Query scheduling looks very similar to offline_query’s usage. Imagine that we want to precompute the average temperature for each city in the world every day. First, we define a feature class for the temperature readings, and a feature class for the cities:

@features
class TemperatureReading:
    id: int
    city: City.id
    temperature: float
    ts: datetime

@features(max_staleness="1d", etl_offline_to_online=True)
class City:
    id: str
    name: str
    average_temperature: float

    temperature_readings: DataFrame[TemperatureReading]

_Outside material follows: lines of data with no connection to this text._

/-- Family 8 compares `n`, in the decoder's order (R64, R66b). -/
theorem firstRow_family8 {w : Word} (hop : fieldOp w = 8) : firstRow w = some (decodeFamily8 w).rowNumber := by
  have hrows : familyRows 8 =
      [⟨11, 0x8000#16, 0xF00F#16⟩, ⟨12, 0x8001#16, 0xF00F#16⟩, ⟨13, 0x8002#16, 0xF00F#16⟩, ⟨14, 0x8003#16, 0xF00F#16⟩,
        ⟨15, 0x8004#16, 0xF00F#16⟩, ⟨16, 0x8005#16, 0xF00F#16⟩, ⟨17, 0x8006#16, 0xF00F#16⟩, ⟨18, 0x8007#16, 0xF00F#16⟩,
        ⟨19, 0x800E#16, 0xF00F#16⟩, ⟨20, 0x8000#16, 0xF000#16⟩] := by decide
  rw [firstRow_of_familyRows hop hrows, decodeFamily8]
  split
  case h_10 =>
    simp only [imp_false] at *
    simp [*, Instr.rowNumber]
  all_goals simp [*, Instr.rowNumber]

/-- Family E compares `kk`, in the decoder's order (R64, R66c). -/
theorem firstRow_familyE {w : Word} (hop : fieldOp w = 14) : firstRow w = some (decodeFamilyE w).rowNumber := by
  have hrows : familyRows 14 =
      [⟨26, 0xE09E#16, 0xF0FF#16⟩, ⟨27, 0xE0A1#16, 0xF0FF#16⟩, ⟨28, 0xE000#16, 0xF000#16⟩] := by decide
  rw [firstRow_of_familyRows hop hrows, decodeFamilyE]
  split
  case h_3 =>
    simp only [imp_false] at *
    simp [*, Instr.rowNumber]
  all_goals simp [*, Instr.rowNumber]

/-- Family F compares `kk`, in the decoder's order (R64, R66d). -/
theorem firstRow_familyF {w : Word} (hop : fieldOp w = 15) : firstRow w = some (decodeFamilyF w).rowNumber := by
  have hrows : familyRows 15 =
      [⟨29, 0xF007#16, 0xF0FF#16⟩, ⟨30, 0xF00A#16, 0xF0FF#16⟩, ⟨31, 0xF015#16, 0xF0FF#16⟩, ⟨32, 0xF018#16, 0xF0FF#16⟩,
        ⟨33, 0xF01E#16, 0xF0FF#16⟩, ⟨34, 0xF029#16, 0xF0FF#16⟩, ⟨35, 0xF033#16, 0xF0FF#16⟩, ⟨36, 0xF055#16, 0xF0FF#16⟩,
        ⟨37, 0xF065#16, 0xF0FF#16⟩, ⟨38, 0xF000#16, 0xF000#16⟩] := by decide
  rw [firstRow_of_familyRows hop hrows, decodeFamilyF]
  split
  case h_10 =>
    simp only [imp_false] at *
    simp [*, Instr.rowNumber]
  all_goals simp [*, Instr.rowNumber]

/-- Settles O4, along the decoder's first dispatch: four families with a test of their own, twelve of one row. -/
theorem decoderFollowsTheOpcodeMap : Obligations.DecoderFollowsTheOpcodeMap := by
  intro w
  unfold decodeWord
  split
  case h_1 hop => exact firstRow_family0 hop
  case h_9 hop => exact firstRow_family8 hop
  case h_15 hop => exact firstRow_familyE hop
  case h_16 =>
    have hlt := fieldOp_lt w
    simp only [imp_false] at *
    exact firstRow_familyF (by omega)
  all_goals
    next hop => exact firstRow_of_single hop rfl

end Sys2Proof.Machine
end

section
/-! SUPPORT. `Step` is `Step(rnd)` with the drawn byte, so what `Step(rnd)` can do it can do (R28, R80); then what every step
leaves of the timers, the keys and the hidden timer state (R88). -/

namespace Sys2Proof.Machine

/-! ### `Step` as `Step(rnd)` with the drawn byte -/

/-- A meaning is its meaning with the random byte given, when that byte is the next draw's (R28). -/
theorem exec_eq_execWith_randomByte (i : Instr) (s : State) : exec i s = execWith (Config.randomByte s.draws) i s := by
  unfold execWith
  split
  · next x kk => rfl
  · rfl

/-- `Step` is `Step(rnd)` with the next draw's byte: both gate and fetch alike, and the meanings agree. -/
theorem step_eq_stepWith_randomByte (s : State) : step s = stepWith (Config.randomByte s.draws) s := by
  unfold step stepWith cycleWith fetchAndRun
  simp only [exec_eq_execWith_randomByte]

/-! ### The timers, the keys and the hidden timer state (R88) -/

/-- An effect that changes the delay timer is that of an `Fx15`. -/
theorem Effect.eq_ldDTVx_of_dt_ne {i : Instr} {s s' : State} (e : Effect i s s') (h : s'.dt ≠ s.dt) : ∃ x, i = .ldDTVx x :=
  by_contra fun hno => h (e.dt (not_exists.mp hno))

/-- An effect that changes the sound timer is that of an `Fx18`. -/
theorem Effect.eq_ldSTVx_of_st_ne {i : Instr} {s s' : State} (e : Effect i s s') (h : s'.st ≠ s.st) : ∃ x, i = .ldSTVx x :=
  by_contra fun hno => h (e.st (not_exists.mp hno))
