-- ==== Sys2Proof/Machine/RegistersB.lean ====
section
/-! DEFINITION. The register fields of blocks CHN, BWR, REF, one definition a field, written from the field tables of spec/ (columns Bits, Field, Access, Reset, Kept by, Meaning; R12, R13, R14). A field whose Reset column reads "image" carries its safe default (R13). -/
namespace Sys2Proof.Machine

-- CTL (R207, table CHN[c].CTL)
def Fld.CHN_CTL_ENGINE : Field := { blk := .chn, off := 0x0, hi := 22, lo := 16, acc := .ro, dflt := .chan, kept := 120, image := true, trip := true }
def Fld.CHN_CTL_SWAP : Field := { blk := .chn, off := 0x0, hi := 8, lo := 8, acc := .w1s, dflt := .const 0, kept := 0 }
def Fld.CHN_CTL_BLK_RST : Field := { blk := .chn, off := 0x0, hi := 4, lo := 4, acc := .w1s, dflt := .const 0, kept := 0 }
def Fld.CHN_CTL_EN : Field := { blk := .chn, off := 0x0, hi := 0, lo := 0, acc := .rw, dflt := .const 0, kept := 120, image := true, trip := true }
-- STATUS (R207, table CHN[c].STATUS)
def Fld.CHN_STATUS_CFG_REJECT : Field := { blk := .chn, off := 0x4, hi := 31, lo := 31, acc := .w1c, dflt := .const 0, kept := 120 }
def Fld.CHN_STATUS_SIDED : Field := { blk := .chn, off := 0x4, hi := 24, lo := 16, acc := .ro, dflt := .const 0, kept := 0, view := some .chnSided }
def Fld.CHN_STATUS_DISABLED : Field := { blk := .chn, off := 0x4, hi := 15, lo := 15, acc := .ro, dflt := .const 1, kept := 0 }
def Fld.CHN_STATUS_SWAPPING : Field := { blk := .chn, off := 0x4, hi := 14, lo := 14, acc := .ro, dflt := .const 0, kept := 0 }
def Fld.CHN_STATUS_TEST : Field := { blk := .chn, off := 0x4, hi := 13, lo := 13, acc := .ro, dflt := .const 0, kept := 0 }
def Fld.CHN_STATUS_PHASE : Field := { blk := .chn, off := 0x4, hi := 12, lo := 12, acc := .ro, dflt := .const 0, kept := 0 }
def Fld.CHN_STATUS_QUEUED : Field := { blk := .chn, off := 0x4, hi := 8, lo := 0, acc := .ro, dflt := .const 0, kept := 0, view := some .chnQueued }
-- SCHED (R207, table CHN[c].SCHED)
def Fld.CHN_SCHED_WR_KEEP : Field := { blk := .chn, off := 0x8, hi := 31, lo := 24, acc := .rwd, dflt := .const 16, kept := 120, image := true, atTick := true, vmin := 0, vmax := 254 }
def Fld.CHN_SCHED_WR_HIGH : Field := { blk := .chn, off := 0x8, hi := 23, lo := 16, acc := .rwd, dflt := .const 96, kept := 120, image := true, atTick := true, vmin := 1, vmax := 255 }
def Fld.CHN_SCHED_TRAIN_WAIT : Field := { blk := .chn, off := 0x8, hi := 11, lo := 8, acc := .rwd, dflt := .const 0, kept := 120, image := true, atTick := true, vmin := 0, vmax := 15 }
def Fld.CHN_SCHED_TRAIN_MAX : Field := { blk := .chn, off := 0x8, hi := 4, lo := 0, acc := .rwd, dflt := .const 16, kept := 120, image := true, atTick := true, vmin := 1, vmax := 16 }
-- POLICY (R207, table CHN[c].POLICY)
def Fld.CHN_POLICY_AGE_LIMIT : Field := { blk := .chn, off := 0xC, hi := 25, lo := 16, acc := .rwd, dflt := .const 32, kept := 120, image := true, atTick := true, vmin := 1, vmax := 1023 }
def Fld.CHN_POLICY_PAGE_IDLE : Field := { blk := .chn, off := 0xC, hi := 13, lo := 4, acc := .rwd, dflt := .const 64, kept := 120, image := true, atTick := true, vmin := 1, vmax := 1023 }
def Fld.CHN_POLICY_PAGE : Field := { blk := .chn, off := 0xC, hi := 1, lo := 0, acc := .rwd, dflt := .const 2, kept := 120, image := true, atTick := true, vmin := 0, vmax := 2 }
-- SIDING (R207, table CHN[c].SIDING)
def Fld.CHN_SIDING_LIMIT : Field := { blk := .chn, off := 0x10, hi := 15, lo := 0, acc := .rw, dflt := .const 200, kept := 120, image := true, atTick := true, vmin := 1, vmax := 65535 }
-- LAT (R207, table CHN[c].LAT)
def Fld.CHN_LAT_HOPS : Field := { blk := .chn, off := 0x14, hi := 17, lo := 16, acc := .ro, dflt := .hops, kept := 0 }
def Fld.CHN_LAT_RD_LAT : Field := { blk := .chn, off := 0x14, hi := 8, lo := 0, acc := .ro, dflt := .const 0, kept := 120 }
-- TIM0 (R207, table CHN[c].TIM0)
def Fld.CHN_TIM0_T_RC : Field := { blk := .chn, off := 0x20, hi := 31, lo := 24, acc := .rwd, dflt := .const 78, kept := 120, image := true, atTick := true, trip := true, vmin := 1, vmax := 255 }
def Fld.CHN_TIM0_T_RAS : Field := { blk := .chn, off := 0x20, hi := 22, lo := 16, acc := .rwd, dflt := .const 52, kept := 120, image := true, atTick := true, trip := true, vmin := 1, vmax := 127 }
def Fld.CHN_TIM0_T_RP : Field := { blk := .chn, off := 0x20, hi := 13, lo := 8, acc := .rwd, dflt := .const 24, kept := 120, image := true, atTick := true, trip := true, vmin := 1, vmax := 63 }
def Fld.CHN_TIM0_T_RCD : Field := { blk := .chn, off := 0x20, hi := 5, lo := 0, acc := .rwd, dflt := .const 26, kept := 120, image := true, atTick := true, trip := true, vmin := 1, vmax := 63 }
-- TIM1 (R207, table CHN[c].TIM1)
def Fld.CHN_TIM1_T_FAW : Field := { blk := .chn, off := 0x24, hi := 22, lo := 16, acc := .rwd, dflt := .const 20, kept := 120, image := true, atTick := true, trip := true, vmin := 1, vmax := 127 }
def Fld.CHN_TIM1_T_RRD_L : Field := { blk := .chn, off := 0x24, hi := 12, lo := 8, acc := .rwd, dflt := .const 6, kept := 120, image := true, atTick := true, trip := true, vmin := 0, vmax := 31 }
def Fld.CHN_TIM1_T_RRD_S : Field := { blk := .chn, off := 0x24, hi := 4, lo := 0, acc := .rwd, dflt := .const 4, kept := 120, image := true, atTick := true, trip := true, vmin := 0, vmax := 31 }
-- TIM2 (R207, table CHN[c].TIM2)
def Fld.CHN_TIM2_T_TURN : Field := { blk := .chn, off := 0x28, hi := 28, lo := 24, acc := .rwd, dflt := .const 8, kept := 120, image := true, atTick := true, trip := true, vmin := 0, vmax := 31 }
def Fld.CHN_TIM2_T_WTR : Field := { blk := .chn, off := 0x28, hi := 20, lo := 16, acc := .rwd, dflt := .const 8, kept := 120, image := true, atTick := true, trip := true, vmin := 0, vmax := 31 }
def Fld.CHN_TIM2_T_RTP : Field := { blk := .chn, off := 0x28, hi := 12, lo := 8, acc := .rwd, dflt := .const 6, kept := 120, image := true, atTick := true, trip := true, vmin := 0, vmax := 31 }
def Fld.CHN_TIM2_T_WR : Field := { blk := .chn, off := 0x28, hi := 5, lo := 0, acc := .rwd, dflt := .const 24, kept := 120, image := true, atTick := true, trip := true, vmin := 1, vmax := 63 }
-- TIM3 (R207, table CHN[c].TIM3)
def Fld.CHN_TIM3_T_TRN : Field := { blk := .chn, off := 0x2C, hi := 31, lo := 28, acc := .rwd, dflt := .const 2, kept := 120, image := true, atTick := true, trip := true, vmin := 0, vmax := 15 }
def Fld.CHN_TIM3_T_NREF : Field := { blk := .chn, off := 0x2C, hi := 25, lo := 16, acc := .rwd, dflt := .const 320, kept := 120, image := true, atTick := true, trip := true, vmin := 1, vmax := 1023 }
def Fld.CHN_TIM3_T_RFCPB : Field := { blk := .chn, off := 0x2C, hi := 8, lo := 0, acc := .rwd, dflt := .const 208, kept := 120, image := true, atTick := true, trip := true, vmin := 1, vmax := 511 }
-- CNT (R207, table CHN[c] counters)
def Fld.CHN_CNT_COUNT : Field := { blk := .chn, off := 0x40, jstr := 0x4, jcnt := 10, hi := 31, lo := 0, acc := .ro, dflt := .const 0, kept := 104, snap := true, frozen := true }
-- REF_STATE (R250, table CHN[c].REF_STATE)
def Fld.CHN_REF_STATE_PENDING : Field := { blk := .chn, off := 0x200, hi := 31, lo := 26, acc := .ro, dflt := .const 0, kept := 56, view := some .nrefPending }
def Fld.CHN_REF_STATE_ACC : Field := { blk := .chn, off := 0x200, hi := 23, lo := 16, acc := .ro, dflt := .const 0, kept := 56 }
def Fld.CHN_REF_STATE_SR : Field := { blk := .chn, off := 0x200, hi := 13, lo := 13, acc := .ro, dflt := .const 1, kept := 88 }
def Fld.CHN_REF_STATE_RECOVERY : Field := { blk := .chn, off := 0x200, hi := 12, lo := 12, acc := .ro, dflt := .const 0, kept := 40 }
def Fld.CHN_REF_STATE_NEXT_SET : Field := { blk := .chn, off := 0x200, hi := 9, lo := 8, acc := .ro, dflt := .const 0, kept := 56 }
def Fld.CHN_REF_STATE_OWED : Field := { blk := .chn, off := 0x200, hi := 4, lo := 0, acc := .ro, dflt := .const 0, kept := 56 }
-- REF_CNT (R250, table CHN[c] refresh counters)
def Fld.CHN_REF_CNT_COUNT : Field := { blk := .chn, off := 0x210, jstr := 0x4, jcnt := 7, hi := 31, lo := 0, acc := .ro, dflt := .const 0, kept := 104, snap := true, frozen := true }
-- FLIP_CTL (R341, table CHN[c].FLIP_CTL)
def Fld.CHN_FLIP_CTL_ARMED : Field := { blk := .chn, off := 0x300, hi := 31, lo := 31, acc := .ro, dflt := .const 0, kept := 104 }
def Fld.CHN_FLIP_CTL_USED : Field := { blk := .chn, off := 0x300, hi := 30, lo := 30, acc := .w1c, dflt := .const 0, kept := 120 }
def Fld.CHN_FLIP_CTL_ARM : Field := { blk := .chn, off := 0x300, hi := 8, lo := 8, acc := .w1s, dflt := .const 0, kept := 0 }
def Fld.CHN_FLIP_CTL_TILE : Field := { blk := .chn, off := 0x300, hi := 1, lo := 0, acc := .rw, dflt := .const 1, kept := 120 }
-- FLIP (R341, table CHN[c].FLIP[k])
def Fld.CHN_FLIP_MASK : Field := { blk := .chn, off := 0x304, jstr := 0x4, jcnt := 9, hi := 31, lo := 0, acc := .rw, dflt := .const 0, kept := 120 }
-- FLIP_HIT (R341, table CHN[c].FLIP_HIT)
def Fld.CHN_FLIP_HIT_BANK : Field := { blk := .chn, off := 0x328, hi := 29, lo := 25, acc := .ro, dflt := .const 0, kept := 120 }
def Fld.CHN_FLIP_HIT_ROW : Field := { blk := .chn, off := 0x328, hi := 24, lo := 10, acc := .ro, dflt := .const 0, kept := 120 }
def Fld.CHN_FLIP_HIT_COLUMN : Field := { blk := .chn, off := 0x328, hi := 9, lo := 5, acc := .ro, dflt := .const 0, kept := 120 }
-- GANGER_POS (R341, table CHN[c].GANGER_POS and GANGER_PASS)
def Fld.CHN_GANGER_POS_BANK : Field := { blk := .chn, off := 0x330, hi := 24, lo := 20, acc := .ro, dflt := .const 0, kept := 120 }
def Fld.CHN_GANGER_POS_ROW : Field := { blk := .chn, off := 0x330, hi := 19, lo := 5, acc := .ro, dflt := .const 0, kept := 120 }
def Fld.CHN_GANGER_POS_COLUMN : Field := { blk := .chn, off := 0x330, hi := 4, lo := 0, acc := .ro, dflt := .const 0, kept := 120 }
-- GANGER_PASS (R341, table CHN[c].GANGER_POS and GANGER_PASS)
def Fld.CHN_GANGER_PASS_PASSES : Field := { blk := .chn, off := 0x334, hi := 31, lo := 0, acc := .ro, dflt := .const 0, kept := 120 }
-- INT_CNT (R341, table CHN[c] integrity counters)
def Fld.CHN_INT_CNT_COUNT : Field := { blk := .chn, off := 0x340, jstr := 0x4, jcnt := 10, hi := 31, lo := 0, acc := .ro, dflt := .const 0, kept := 104, snap := true, frozen := true }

Then, we define a resolver that fetches the temperature readings for each city:

-- resolves: TemperatureReading
-- source: snowflake
SELECT
    id,
    city,
    temperature,
    ts
FROM
    temperature_readings

Then, we define a resolver to compute the average temperature for each city:

@offline
def compute_average_temperature(temps: City.temperature_readings[TemperatureReading.temperature, after(days_ago=1)]) -> City.average_temperature:
    return temps.mean()

Finally, we schedule the query to run every day at midnight:

ScheduledQuery(
    name="average_temperature",
    outputs=[City.average_temperature],
    schedule="0 0 * * *",
    store_online=True
)

Each day, this query will execute and cache the average temperature for each city in the world. This data will be available for real-time queries:

client.query(input={City.id: 713}, output=[City.average_temperature])

# 58